In step 158, the L2 switch 130 may transfer the packet to the appropriate MAC addresses on the network that are listed as part of the multicast or broadcast transmission. In step 160, the L2 switch 130 may also transfer the packet to the RX queue of each GOS with a MAC address listed as part of the multicast or broadcast transmission. The virtual NIC driver for each of the GOSs listed may be notified of the received packet and may copy the received packet to a posted buffer in the appropriate portion of the host memory 120. The operation or service executing on each of the GOSs listed may read the received packet from the posted buffer, for example. After step 160, the process of the flow diagram 150 may proceed to end step 168.
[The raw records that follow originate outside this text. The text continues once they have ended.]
/-- R185, R34, R4, R104, R132, R153, R162, R186: an entry of a table fails with the result its rule gives, and otherwise passes; one that
fails more than one test fails by the first (the model's choice: log entry 41). R24, R25: a CHANNELS entry keeps the status of a channel
that stays in use and starts its filter and its run again; it makes one UNUSED (its two counts standing: log entry 34) or brings it into
use at NO DATA (its last reported status then being UNUSED: log entry 44), and leaves one that stays unused. R104, R117: a BLOCKS entry
takes its power-on values, and a far entry whose readiness the load changes posts a far-end STATE with the new one (an index that held no
far entry counting as NOT READY before: log entry 55; recorded as sent also where it is discarded: log entry 51). A TABLE LOAD with access
is judged by Table, Range, Form and Store before anything is applied. Then its entries are applied in order: a first entry that fails
leaves everything as it was, and the ERROR reply names its index, its result and how many were not applied; a single entry that passes
stands in its working table, with DONE. Of several entries each is judged and applied on what the one before left, with the changes it
handed over taken (the model's choice: log entry 9): a later one that fails leaves those before it applied. R153: a trigger list with a
condition flushes the Armed Queue, is ARMED with its condition last false, and at a commissioned node is evaluated at once. -/
def Obligations.TableLoadsStopAtTheFirstFailure : Prop :=
  (∀ (t : Table) (size k : Nat) (b : List Octet) (s : State), t.entrySize = some size → b.length = size → t.rangeOk k 1 = true →
    (∀ r, applyEntry t k b s = .error r ↔ entryFailure t k b s = some r) ∧
    ((∃ u, applyEntry t k b s = .ok u) ↔ entryFailure t k b s = none)) ∧
  ∀ (h : OrderHdr) (table first count : Nat) (l : List Octet) (s : State), Takes h s → s.access = true →
    let c : Instr := .tableLoad h table first count l
    let refuse (r : Result) : Prop := exec c s = .next (replied h 4 r [] (taken 4 s))
    (tableOf table = none → refuse .invalid) ∧
    ∀ t, tableOf table = some t →
      (t.entrySize = none → refuse .invalid) ∧
      ∀ size, t.entrySize = some size →
        (t.rangeOk first count = false ∨ l.length ≠ count * size → refuse .invalid) ∧
        (t.rangeOk first count = true → l.length = count * size →
          (s.mgmt.write ≠ none → refuse .busy) ∧
          (s.mgmt.write = none →
            (∀ r, applyEntry t first (l.take size) (taken 4 s) = .error r →
              exec c s = .next (replied h 4 .error [octet first, octet (resultCode r), octet count] (taken 4 s))) ∧
            (∀ u, count = 1 → applyEntry t first l (taken 4 s) = .ok u →
              ∃ w, exec c s = .next w ∧ w.mgmt.replies = (replied h 4 .done [] (taken 4 s)).mgmt.replies ∧
                (∀ n, t = .commission → commissionOf l = some n → w.working.commission = n) ∧
                (∀ k, t = .levelMap → first = k.val → w.working.levelMap = s.working.levelMap.put k (octAt l 0)) ∧
                (∀ k n, t = .spurs → identIx 8 first = some k → spurCfgOf l = some n → w.working.spurs = s.working.spurs.put k n) ∧
                (∀ k n, t = .channels → identIx 16 first = some k → chanCfgOf l = some n →
                  w.working.channels = s.working.channels.put k n ∧
                  let x := s.air.get k
                  let now : Bool := s.commissioned && n.spur.isSome
                  let cleared (y : Channel) : Channel := { y with ring := List.replicate n.window none, wpos := 0, valid := 0 }
                  w.air = s.air.put k (
                    if s.chanUsed k = true ∧ now = true then
                      let y := { x with n := 0, m := none, f := none, v := x.v.map (min · (kindMax n.kind)), stale := 0, readings := 0 }
                      if (s.working.channels.get k).window = n.window then y else cleared y
                    else if s.chanUsed k = true then
                      cleared { x with status := .unused, f := none, v := none, m := none, n := 0, overSet := false, underSet := false }
                    else if now = true then
                      cleared { x with
                        status := .noData, f := none, v := none, m := none, n := 0, overSet := false, underSet := false, stale := 0
                        readings := 0, lastReported := .unused }
                    else x)) ∧
                (∀ k n, t = .blocks → identIx 4 first = some k → blockCfgOf l = some n →
                  w.working.blocks = s.working.blocks.put k n ∧
                  (Quiet s →
                    let v := s.setWorking { s.working with blocks := w.working.blocks }
                    let posts : Prop := v.isFar k = true ∧ v.farReadyNow k ≠ (s.isFar k && s.farReadyNow k)
                    w.blocks.entries.get k = { master := .start, far := { FarEnd.start (v.farFaultNow k) with
                      readySent := if posts then v.farReadyNow k else false } } ∧
                    w.line.outPort = if posts then (post .outbye (.farState n.id (if v.farReadyNow k then 1 else 0)) s).line.outPort
                      else s.line.outPort)) ∧
                (∀ k n, t = .refuges → identIx 2 first = some k → refugeCfgOf l = some n → w.working.refuges = s.working.refuges.put k n) ∧
                (∀ k n, t = .triggers → identIx 2 first = some k → triggerCfgOf l = some n → n.cond = none → Quiet s →
                  w.working.triggers = s.working.triggers.put k n ∧ w.action.lists.get k = .empty)) ∧
            (∀ k n, t = .triggers → count = 1 → identIx 2 first = some k → triggerCfgOf l = some n → n.cond ≠ none →
              let loaded := ((taken 4 s).setWorking { s.working with triggers := s.working.triggers.put k n }).setAction
                { s.action with
                  queue := [], headDelay := 0, flushed := min 255 (s.action.flushed + s.action.queue.length)
                  lists := s.action.lists.put k .armed, last := s.action.last.put k false }
              let armed := (loaded.mark .action).mark .action
              exec c s = .next (replied h 4 .done [] (settle (if s.commissioned then evalList k armed else armed)))) ∧
            ∀ (chain : Nat → State) (k : Nat), chain 0 = taken 4 s → k ≤ count →
              (∀ j, j < k → ∃ v, applyEntry t (first + j) ((l.drop (j * size)).take size) (chain j) = .ok v ∧ chain (j + 1) = settle v) →
              (k = count → exec c s = .next (replied h 4 .done [] (chain k))) ∧
              ∀ r, k < count → applyEntry t (first + k) ((l.drop (k * size)).take size) (chain k) = .error r →
                exec c s = .next (replied h 4 .error [octet (first + k), octet (resultCode r), octet (count - k)] (chain k))))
Returning to step 156, when the packet is to be a unicast address, the process of the flow diagram 150 may proceed to step 162. In step 162, the L2 switch 130 may determine whether the MAC address corresponds to a GOS supported by the host system 106 or to a device on the wire or network. When the MAC address of the packet to be transmitted corresponds to a GOS, the process of the flow diagram 150 may proceed to step 164. In step 164, the L2 switch 130 may transfer the packet to the RX queue that corresponds to the GOS with the appropriate MAC address. The Virtual NIC driver may be notified of the received packet and may post a buffer in the appropriate portion of the host memory 120. The operation or service executing on the GOS may read the received packet from the posted buffer, for example. After step 164, the process of the flow diagram 150 may proceed to end step 168.
Returning to step 162, when the MAC address of the packet to be transmitted corresponds to a device on the network, the process of the flow diagram 150 may proceed to step 166. In step 166, the L2 switch 130 with the NIC 110 assistance may transfer the packet to the appropriate MAC address on the network. After step 166, the process of the flow diagram 150 may proceed to end step 168.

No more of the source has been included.